> [DESCRIPTION OF THE TASK] Look below for the line holding "t.part.store.served i = w" and the line holding "(q.pulseAtWrite c) := by". Transcribe exactly those lines and all lines between them, nothing more.

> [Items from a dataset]
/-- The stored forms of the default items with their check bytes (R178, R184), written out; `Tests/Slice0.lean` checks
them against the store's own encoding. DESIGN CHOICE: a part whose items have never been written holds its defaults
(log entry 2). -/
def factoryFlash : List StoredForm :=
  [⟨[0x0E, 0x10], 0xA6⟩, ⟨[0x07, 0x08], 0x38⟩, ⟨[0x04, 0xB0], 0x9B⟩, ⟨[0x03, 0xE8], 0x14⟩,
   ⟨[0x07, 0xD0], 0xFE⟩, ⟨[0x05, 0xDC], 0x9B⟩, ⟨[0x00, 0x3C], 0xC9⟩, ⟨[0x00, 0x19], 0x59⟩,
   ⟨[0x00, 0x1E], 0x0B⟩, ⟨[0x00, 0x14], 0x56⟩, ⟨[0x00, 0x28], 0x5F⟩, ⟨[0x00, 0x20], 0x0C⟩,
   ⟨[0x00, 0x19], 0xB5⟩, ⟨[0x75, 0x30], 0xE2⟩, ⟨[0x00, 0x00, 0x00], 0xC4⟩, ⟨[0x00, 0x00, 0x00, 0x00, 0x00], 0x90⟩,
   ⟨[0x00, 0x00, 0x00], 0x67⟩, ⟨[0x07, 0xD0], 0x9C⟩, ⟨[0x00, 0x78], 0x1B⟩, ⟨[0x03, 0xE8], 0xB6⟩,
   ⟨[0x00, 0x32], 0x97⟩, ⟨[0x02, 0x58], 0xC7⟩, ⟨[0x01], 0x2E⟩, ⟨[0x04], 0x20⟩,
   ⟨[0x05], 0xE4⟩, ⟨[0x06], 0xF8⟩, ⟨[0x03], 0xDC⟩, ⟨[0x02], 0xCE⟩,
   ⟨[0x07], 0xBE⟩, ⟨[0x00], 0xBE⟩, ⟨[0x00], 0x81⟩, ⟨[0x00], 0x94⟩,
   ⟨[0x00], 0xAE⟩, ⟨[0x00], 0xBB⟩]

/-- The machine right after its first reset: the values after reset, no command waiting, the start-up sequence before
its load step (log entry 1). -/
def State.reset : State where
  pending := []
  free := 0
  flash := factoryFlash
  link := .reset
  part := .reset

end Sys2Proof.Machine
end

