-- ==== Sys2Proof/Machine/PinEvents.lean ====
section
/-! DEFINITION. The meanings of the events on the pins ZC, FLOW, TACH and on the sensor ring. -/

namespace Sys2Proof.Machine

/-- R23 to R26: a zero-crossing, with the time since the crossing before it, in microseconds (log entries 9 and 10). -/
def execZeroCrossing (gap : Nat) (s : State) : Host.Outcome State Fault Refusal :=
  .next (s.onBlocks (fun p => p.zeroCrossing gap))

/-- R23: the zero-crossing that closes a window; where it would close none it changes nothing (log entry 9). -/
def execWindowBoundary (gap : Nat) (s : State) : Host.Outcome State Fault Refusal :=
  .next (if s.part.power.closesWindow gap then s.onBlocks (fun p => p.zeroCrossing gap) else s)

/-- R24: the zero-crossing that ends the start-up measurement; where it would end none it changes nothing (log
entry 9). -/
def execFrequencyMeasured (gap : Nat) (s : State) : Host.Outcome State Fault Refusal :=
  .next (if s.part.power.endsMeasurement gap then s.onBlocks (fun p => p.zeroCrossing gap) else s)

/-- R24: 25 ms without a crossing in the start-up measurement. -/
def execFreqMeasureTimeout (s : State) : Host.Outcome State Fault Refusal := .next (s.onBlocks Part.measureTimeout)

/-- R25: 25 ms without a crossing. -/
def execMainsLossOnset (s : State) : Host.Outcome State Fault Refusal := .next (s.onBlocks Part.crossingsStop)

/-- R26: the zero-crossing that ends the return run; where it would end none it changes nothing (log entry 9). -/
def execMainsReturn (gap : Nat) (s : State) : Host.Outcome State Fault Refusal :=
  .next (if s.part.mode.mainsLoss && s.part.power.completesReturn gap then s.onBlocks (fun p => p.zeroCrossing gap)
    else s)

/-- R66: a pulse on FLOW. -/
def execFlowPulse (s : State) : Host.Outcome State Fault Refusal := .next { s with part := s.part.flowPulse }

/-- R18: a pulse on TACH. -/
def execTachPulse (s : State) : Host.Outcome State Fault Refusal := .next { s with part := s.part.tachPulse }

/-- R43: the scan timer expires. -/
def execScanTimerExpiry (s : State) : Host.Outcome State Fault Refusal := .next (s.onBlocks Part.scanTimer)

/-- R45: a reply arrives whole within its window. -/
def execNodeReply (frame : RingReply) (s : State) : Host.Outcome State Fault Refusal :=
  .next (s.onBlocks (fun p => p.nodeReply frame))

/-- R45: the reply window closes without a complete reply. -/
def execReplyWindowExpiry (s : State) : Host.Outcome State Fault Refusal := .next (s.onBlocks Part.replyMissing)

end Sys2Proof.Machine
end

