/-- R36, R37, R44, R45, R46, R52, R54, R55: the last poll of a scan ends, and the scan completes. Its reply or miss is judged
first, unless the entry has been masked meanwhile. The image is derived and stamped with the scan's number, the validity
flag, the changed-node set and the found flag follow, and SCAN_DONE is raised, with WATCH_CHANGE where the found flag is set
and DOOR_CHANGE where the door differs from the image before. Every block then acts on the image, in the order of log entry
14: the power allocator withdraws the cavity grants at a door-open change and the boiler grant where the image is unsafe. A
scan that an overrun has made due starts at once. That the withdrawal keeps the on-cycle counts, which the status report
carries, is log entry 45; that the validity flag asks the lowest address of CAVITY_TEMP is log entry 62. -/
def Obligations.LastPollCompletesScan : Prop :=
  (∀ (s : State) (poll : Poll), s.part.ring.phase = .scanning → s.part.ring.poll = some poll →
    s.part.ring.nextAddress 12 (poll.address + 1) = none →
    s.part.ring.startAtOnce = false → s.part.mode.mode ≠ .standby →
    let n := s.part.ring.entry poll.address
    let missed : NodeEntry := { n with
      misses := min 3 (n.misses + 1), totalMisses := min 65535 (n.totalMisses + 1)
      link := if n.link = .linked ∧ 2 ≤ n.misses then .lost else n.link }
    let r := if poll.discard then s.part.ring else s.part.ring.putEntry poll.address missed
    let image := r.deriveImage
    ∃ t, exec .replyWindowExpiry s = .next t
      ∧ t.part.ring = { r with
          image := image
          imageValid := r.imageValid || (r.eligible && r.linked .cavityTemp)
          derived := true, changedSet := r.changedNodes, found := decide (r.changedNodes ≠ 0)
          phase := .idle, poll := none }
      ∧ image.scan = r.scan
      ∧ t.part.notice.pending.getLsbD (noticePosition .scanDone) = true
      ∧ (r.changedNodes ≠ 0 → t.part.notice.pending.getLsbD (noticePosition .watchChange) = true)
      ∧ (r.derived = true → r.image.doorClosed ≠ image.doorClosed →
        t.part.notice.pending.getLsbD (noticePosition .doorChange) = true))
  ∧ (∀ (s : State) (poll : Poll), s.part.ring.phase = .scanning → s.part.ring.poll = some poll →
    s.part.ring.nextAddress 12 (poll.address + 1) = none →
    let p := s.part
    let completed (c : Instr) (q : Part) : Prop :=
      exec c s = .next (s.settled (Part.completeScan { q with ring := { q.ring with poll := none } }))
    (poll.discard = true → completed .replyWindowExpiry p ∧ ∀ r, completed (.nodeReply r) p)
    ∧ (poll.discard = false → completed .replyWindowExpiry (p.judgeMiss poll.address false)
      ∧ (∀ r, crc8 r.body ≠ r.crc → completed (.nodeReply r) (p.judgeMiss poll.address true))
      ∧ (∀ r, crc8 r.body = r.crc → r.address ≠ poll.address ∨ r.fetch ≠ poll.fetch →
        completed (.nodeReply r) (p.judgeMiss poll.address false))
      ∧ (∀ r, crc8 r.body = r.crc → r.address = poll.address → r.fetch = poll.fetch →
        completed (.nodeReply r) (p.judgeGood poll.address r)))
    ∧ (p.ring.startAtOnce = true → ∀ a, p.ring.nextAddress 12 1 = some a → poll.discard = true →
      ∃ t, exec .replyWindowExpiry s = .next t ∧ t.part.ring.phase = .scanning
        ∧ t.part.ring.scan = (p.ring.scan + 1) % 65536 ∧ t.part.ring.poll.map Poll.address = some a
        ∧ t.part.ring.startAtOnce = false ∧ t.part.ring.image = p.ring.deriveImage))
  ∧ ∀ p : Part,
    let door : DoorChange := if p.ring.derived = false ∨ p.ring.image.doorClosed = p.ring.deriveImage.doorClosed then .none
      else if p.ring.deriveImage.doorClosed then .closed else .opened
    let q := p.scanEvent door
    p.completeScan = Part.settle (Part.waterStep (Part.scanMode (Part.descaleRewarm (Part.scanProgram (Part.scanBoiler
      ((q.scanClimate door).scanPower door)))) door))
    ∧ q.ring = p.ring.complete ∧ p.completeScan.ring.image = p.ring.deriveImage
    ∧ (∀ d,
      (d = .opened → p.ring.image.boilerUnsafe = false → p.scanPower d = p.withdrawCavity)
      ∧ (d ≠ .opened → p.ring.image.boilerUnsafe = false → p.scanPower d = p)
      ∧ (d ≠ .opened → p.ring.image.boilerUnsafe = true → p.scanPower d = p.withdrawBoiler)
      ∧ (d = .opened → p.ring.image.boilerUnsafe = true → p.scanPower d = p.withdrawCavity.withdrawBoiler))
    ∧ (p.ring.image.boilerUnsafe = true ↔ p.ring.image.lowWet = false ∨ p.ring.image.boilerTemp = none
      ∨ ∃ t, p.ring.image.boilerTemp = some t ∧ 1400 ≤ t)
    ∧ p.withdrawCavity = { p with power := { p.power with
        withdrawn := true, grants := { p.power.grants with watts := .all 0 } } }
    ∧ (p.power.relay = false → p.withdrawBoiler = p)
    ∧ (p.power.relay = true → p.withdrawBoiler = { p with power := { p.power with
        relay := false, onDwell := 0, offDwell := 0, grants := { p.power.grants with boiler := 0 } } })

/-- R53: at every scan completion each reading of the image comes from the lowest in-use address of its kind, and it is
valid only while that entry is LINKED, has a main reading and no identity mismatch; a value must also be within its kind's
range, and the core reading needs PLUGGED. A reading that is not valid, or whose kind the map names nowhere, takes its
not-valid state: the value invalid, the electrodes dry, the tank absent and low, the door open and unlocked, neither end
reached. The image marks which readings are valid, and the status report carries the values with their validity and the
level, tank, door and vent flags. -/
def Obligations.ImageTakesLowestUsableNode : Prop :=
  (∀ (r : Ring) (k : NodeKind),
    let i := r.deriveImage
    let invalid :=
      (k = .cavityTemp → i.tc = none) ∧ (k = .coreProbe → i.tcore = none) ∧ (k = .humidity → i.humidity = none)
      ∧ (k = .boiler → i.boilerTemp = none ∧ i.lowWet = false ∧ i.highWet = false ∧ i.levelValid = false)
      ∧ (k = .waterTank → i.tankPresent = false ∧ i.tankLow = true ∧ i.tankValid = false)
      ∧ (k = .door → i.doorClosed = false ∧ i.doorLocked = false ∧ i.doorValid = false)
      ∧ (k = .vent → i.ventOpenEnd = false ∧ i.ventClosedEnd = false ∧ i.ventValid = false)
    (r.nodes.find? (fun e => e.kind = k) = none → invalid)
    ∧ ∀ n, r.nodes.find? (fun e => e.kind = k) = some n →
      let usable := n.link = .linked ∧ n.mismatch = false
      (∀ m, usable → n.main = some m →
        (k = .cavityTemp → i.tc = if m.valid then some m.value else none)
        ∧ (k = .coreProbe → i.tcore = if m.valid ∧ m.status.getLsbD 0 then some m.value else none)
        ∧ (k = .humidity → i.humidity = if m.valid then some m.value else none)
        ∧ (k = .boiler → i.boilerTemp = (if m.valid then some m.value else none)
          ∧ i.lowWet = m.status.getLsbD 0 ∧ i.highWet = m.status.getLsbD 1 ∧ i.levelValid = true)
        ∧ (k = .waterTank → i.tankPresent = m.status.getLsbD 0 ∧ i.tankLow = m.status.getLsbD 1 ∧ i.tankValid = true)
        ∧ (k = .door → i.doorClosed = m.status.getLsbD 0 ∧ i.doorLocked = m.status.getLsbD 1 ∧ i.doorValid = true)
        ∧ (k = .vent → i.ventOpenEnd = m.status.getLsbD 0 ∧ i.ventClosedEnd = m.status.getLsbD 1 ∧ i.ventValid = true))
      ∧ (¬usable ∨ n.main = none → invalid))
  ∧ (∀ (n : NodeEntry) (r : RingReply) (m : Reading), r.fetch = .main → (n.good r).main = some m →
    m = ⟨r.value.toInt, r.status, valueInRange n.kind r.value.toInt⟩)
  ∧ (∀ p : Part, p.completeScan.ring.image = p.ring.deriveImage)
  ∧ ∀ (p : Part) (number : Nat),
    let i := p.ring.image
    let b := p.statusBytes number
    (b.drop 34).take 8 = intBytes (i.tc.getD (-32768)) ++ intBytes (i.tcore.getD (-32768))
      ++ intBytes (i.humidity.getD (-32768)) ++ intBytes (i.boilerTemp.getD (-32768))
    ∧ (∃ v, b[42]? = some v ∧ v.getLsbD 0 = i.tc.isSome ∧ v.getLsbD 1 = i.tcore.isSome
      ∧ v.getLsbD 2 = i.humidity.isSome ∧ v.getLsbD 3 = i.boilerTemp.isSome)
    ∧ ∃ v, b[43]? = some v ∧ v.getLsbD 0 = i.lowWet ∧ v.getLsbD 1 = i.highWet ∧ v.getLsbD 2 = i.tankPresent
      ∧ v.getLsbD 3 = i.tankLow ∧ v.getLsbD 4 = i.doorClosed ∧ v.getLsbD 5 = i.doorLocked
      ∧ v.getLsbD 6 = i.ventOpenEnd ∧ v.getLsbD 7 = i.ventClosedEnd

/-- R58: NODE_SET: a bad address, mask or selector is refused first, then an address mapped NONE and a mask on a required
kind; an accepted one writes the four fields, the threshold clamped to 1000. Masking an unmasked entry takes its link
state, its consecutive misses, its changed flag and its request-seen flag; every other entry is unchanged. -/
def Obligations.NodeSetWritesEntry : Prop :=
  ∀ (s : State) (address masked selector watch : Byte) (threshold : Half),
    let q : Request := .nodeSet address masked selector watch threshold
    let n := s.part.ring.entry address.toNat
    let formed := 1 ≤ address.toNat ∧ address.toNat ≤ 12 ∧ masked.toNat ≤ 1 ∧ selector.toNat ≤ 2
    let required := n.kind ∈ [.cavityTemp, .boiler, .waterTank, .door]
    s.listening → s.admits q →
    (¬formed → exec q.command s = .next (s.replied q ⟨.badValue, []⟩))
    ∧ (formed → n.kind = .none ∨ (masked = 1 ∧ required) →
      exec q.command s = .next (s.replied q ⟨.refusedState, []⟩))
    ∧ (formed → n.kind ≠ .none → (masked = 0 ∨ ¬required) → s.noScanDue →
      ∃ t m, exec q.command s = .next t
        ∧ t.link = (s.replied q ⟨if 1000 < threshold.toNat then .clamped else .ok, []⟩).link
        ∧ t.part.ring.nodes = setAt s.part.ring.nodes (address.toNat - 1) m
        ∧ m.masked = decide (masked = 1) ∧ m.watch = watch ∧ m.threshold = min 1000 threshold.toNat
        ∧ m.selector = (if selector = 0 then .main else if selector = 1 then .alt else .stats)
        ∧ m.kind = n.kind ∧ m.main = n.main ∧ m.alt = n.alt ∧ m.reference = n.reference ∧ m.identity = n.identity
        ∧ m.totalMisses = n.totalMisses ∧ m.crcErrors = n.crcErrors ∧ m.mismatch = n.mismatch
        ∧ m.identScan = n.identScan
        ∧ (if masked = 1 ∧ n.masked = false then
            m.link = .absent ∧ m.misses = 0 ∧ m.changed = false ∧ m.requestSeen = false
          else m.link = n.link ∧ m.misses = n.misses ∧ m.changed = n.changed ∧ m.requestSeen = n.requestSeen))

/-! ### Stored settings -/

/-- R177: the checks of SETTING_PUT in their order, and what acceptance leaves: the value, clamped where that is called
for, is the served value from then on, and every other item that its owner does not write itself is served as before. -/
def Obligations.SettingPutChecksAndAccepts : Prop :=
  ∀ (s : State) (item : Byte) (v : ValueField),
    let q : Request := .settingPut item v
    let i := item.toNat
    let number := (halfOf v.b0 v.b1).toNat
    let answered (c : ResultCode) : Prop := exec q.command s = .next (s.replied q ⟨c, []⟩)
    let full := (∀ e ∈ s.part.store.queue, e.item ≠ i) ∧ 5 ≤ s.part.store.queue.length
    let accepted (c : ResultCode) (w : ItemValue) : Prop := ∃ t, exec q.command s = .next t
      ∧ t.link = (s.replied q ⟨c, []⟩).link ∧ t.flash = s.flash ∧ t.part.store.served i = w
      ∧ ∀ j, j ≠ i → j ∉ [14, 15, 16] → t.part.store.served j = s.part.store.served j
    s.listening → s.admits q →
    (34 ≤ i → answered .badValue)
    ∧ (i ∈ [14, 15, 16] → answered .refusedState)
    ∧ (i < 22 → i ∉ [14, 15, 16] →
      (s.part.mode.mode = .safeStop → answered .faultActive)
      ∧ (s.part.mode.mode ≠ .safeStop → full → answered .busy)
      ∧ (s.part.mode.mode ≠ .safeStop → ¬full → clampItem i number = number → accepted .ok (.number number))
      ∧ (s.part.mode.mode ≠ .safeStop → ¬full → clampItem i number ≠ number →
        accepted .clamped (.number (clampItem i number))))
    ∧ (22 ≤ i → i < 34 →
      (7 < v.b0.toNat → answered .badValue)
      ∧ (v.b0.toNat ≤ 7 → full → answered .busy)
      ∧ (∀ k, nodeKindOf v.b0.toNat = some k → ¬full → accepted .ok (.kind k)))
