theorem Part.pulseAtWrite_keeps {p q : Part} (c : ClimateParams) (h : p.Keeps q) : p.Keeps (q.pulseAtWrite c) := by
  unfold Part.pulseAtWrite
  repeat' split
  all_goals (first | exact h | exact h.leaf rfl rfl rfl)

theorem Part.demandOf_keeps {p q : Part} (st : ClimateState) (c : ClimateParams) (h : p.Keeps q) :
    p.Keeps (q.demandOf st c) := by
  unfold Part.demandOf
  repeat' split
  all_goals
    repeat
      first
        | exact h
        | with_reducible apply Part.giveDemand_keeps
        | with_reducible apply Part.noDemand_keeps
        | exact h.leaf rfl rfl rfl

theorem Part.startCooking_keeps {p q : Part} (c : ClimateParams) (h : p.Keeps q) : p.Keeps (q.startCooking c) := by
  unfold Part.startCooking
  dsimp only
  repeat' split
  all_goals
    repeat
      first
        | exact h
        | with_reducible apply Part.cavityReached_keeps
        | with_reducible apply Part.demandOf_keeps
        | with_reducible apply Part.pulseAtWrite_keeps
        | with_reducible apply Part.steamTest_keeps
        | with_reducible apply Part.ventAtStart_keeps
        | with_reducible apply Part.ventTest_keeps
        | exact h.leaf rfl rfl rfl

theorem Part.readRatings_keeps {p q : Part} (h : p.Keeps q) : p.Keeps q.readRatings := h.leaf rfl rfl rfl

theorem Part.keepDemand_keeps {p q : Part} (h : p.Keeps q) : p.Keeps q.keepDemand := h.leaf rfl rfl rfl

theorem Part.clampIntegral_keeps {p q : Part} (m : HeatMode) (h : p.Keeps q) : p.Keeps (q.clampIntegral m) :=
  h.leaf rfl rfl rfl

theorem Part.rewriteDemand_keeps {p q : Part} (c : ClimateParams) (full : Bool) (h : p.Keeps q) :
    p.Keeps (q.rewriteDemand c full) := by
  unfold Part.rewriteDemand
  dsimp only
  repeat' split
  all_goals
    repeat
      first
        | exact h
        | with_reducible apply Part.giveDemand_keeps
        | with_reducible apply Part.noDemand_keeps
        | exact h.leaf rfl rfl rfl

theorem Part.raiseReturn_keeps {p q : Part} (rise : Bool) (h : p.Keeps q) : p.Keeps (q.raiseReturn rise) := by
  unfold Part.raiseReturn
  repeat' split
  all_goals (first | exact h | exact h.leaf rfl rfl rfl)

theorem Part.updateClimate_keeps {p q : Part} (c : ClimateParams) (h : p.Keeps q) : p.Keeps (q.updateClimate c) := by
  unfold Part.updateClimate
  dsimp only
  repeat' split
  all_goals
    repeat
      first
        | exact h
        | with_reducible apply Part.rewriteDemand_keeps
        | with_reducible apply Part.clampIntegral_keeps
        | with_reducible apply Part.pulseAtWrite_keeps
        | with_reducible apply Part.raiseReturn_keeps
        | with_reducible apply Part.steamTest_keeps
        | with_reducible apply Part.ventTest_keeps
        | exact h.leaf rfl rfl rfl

> [EXERCISE ANSWER]
      ∧ t.link = (s.replied q ⟨c, []⟩).link ∧ t.flash = s.flash ∧ t.part.store.served i = w
      ∧ ∀ j, j ≠ i → j ∉ [14, 15, 16] → t.part.store.served j = s.part.store.served j
    s.listening → s.admits q →
    (34 ≤ i → answered .badValue)
    ∧ (i ∈ [14, 15, 16] → answered .refusedState)
    ∧ (i < 22 → i ∉ [14, 15, 16] →
      (s.part.mode.mode = .safeStop → answered .faultActive)
      ∧ (s.part.mode.mode ≠ .safeStop → full → answered .busy)
      ∧ (s.part.mode.mode ≠ .safeStop → ¬full → clampItem i number = number → accepted .ok (.number number))
      ∧ (s.part.mode.mode ≠ .safeStop → ¬full → clampItem i number ≠ number →
        accepted .clamped (.number (clampItem i number))))
    ∧ (22 ≤ i → i < 34 →
      (7 < v.b0.toNat → answered .badValue)
      ∧ (v.b0.toNat ≤ 7 → full → answered .busy)
      ∧ (∀ k, nodeKindOf v.b0.toNat = some k → ¬full → accepted .ok (.kind k)))
theorem Part.pulseAtWrite_keeps {p q : Part} (c : ClimateParams) (h : p.Keeps q) : p.Keeps (q.pulseAtWrite c) := by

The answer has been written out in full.